EXERCISE:
In the entries below, find the line with "-- ==== Sys2Proof/Machine/WireCommands.lean" and print exactly every line from there up to and including the line with "(R103, R199). -/", with no other lines.

++++ EXCERPTED RECORDS

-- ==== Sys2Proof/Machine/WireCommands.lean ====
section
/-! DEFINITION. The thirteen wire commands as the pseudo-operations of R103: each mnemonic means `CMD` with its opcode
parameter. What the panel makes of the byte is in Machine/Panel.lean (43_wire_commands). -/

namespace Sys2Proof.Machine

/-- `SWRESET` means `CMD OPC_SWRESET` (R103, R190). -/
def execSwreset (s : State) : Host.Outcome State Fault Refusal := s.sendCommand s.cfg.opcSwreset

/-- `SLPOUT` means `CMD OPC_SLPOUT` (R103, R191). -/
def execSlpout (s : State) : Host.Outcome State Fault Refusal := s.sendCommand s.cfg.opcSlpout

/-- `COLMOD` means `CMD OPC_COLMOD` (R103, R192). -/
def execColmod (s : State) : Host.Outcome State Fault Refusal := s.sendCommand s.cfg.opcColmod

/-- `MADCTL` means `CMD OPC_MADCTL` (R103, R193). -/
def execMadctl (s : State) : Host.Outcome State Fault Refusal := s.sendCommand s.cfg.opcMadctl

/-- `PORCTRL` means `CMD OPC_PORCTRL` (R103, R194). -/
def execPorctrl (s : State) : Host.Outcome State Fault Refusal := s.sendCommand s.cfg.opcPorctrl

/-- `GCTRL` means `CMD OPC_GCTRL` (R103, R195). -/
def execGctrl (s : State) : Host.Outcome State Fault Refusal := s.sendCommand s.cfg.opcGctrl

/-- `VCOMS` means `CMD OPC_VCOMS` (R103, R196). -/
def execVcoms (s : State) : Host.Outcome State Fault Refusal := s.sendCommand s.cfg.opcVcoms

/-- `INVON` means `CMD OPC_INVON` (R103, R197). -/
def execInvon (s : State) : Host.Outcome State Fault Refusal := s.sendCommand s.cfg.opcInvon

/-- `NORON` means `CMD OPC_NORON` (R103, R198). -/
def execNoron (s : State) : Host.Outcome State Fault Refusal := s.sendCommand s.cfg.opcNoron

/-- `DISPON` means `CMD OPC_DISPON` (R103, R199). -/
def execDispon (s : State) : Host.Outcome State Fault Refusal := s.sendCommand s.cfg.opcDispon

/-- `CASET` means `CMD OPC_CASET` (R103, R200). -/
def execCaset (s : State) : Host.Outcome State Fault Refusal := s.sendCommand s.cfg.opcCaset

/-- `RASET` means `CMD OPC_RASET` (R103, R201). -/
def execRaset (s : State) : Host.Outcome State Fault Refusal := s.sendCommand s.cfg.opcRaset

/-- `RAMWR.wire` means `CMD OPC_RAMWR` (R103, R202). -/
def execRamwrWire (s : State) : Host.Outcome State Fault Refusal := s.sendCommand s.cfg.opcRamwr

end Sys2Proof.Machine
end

++++++++
++++ EXCERPTED RECORDS

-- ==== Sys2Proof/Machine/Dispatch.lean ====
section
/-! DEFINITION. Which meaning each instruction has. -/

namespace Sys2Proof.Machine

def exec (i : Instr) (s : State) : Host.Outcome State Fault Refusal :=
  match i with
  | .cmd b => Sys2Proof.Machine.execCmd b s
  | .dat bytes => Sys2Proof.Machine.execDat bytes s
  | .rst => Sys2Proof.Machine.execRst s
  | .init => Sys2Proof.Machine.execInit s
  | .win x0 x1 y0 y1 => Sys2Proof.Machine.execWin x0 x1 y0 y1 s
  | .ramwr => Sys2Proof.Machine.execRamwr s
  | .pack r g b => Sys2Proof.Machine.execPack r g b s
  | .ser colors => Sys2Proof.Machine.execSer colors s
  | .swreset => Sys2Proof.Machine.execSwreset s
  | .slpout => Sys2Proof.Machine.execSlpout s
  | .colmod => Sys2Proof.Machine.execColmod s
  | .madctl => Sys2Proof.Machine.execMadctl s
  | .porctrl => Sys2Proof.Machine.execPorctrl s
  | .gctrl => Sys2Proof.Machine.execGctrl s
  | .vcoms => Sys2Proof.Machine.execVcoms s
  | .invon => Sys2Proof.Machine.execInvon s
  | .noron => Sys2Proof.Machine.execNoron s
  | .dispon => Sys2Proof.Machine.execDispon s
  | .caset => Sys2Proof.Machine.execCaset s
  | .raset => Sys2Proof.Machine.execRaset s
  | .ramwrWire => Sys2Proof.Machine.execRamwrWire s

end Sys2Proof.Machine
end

++++++++

WORKED SOLUTION:
-- ==== Sys2Proof/Machine/WireCommands.lean ====
section
/-! DEFINITION. The thirteen wire commands as the pseudo-operations of R103: each mnemonic means `CMD` with its opcode
parameter. What the panel makes of the byte is in Machine/Panel.lean (43_wire_commands). -/

namespace Sys2Proof.Machine

/-- `SWRESET` means `CMD OPC_SWRESET` (R103, R190). -/
def execSwreset (s : State) : Host.Outcome State Fault Refusal := s.sendCommand s.cfg.opcSwreset

/-- `SLPOUT` means `CMD OPC_SLPOUT` (R103, R191). -/
def execSlpout (s : State) : Host.Outcome State Fault Refusal := s.sendCommand s.cfg.opcSlpout

/-- `COLMOD` means `CMD OPC_COLMOD` (R103, R192). -/
def execColmod (s : State) : Host.Outcome State Fault Refusal := s.sendCommand s.cfg.opcColmod

/-- `MADCTL` means `CMD OPC_MADCTL` (R103, R193). -/
def execMadctl (s : State) : Host.Outcome State Fault Refusal := s.sendCommand s.cfg.opcMadctl

/-- `PORCTRL` means `CMD OPC_PORCTRL` (R103, R194). -/
def execPorctrl (s : State) : Host.Outcome State Fault Refusal := s.sendCommand s.cfg.opcPorctrl

/-- `GCTRL` means `CMD OPC_GCTRL` (R103, R195). -/
def execGctrl (s : State) : Host.Outcome State Fault Refusal := s.sendCommand s.cfg.opcGctrl

/-- `VCOMS` means `CMD OPC_VCOMS` (R103, R196). -/
def execVcoms (s : State) : Host.Outcome State Fault Refusal := s.sendCommand s.cfg.opcVcoms

/-- `INVON` means `CMD OPC_INVON` (R103, R197). -/
def execInvon (s : State) : Host.Outcome State Fault Refusal := s.sendCommand s.cfg.opcInvon

/-- `NORON` means `CMD OPC_NORON` (R103, R198). -/
def execNoron (s : State) : Host.Outcome State Fault Refusal := s.sendCommand s.cfg.opcNoron

/-- `DISPON` means `CMD OPC_DISPON` (R103, R199). -/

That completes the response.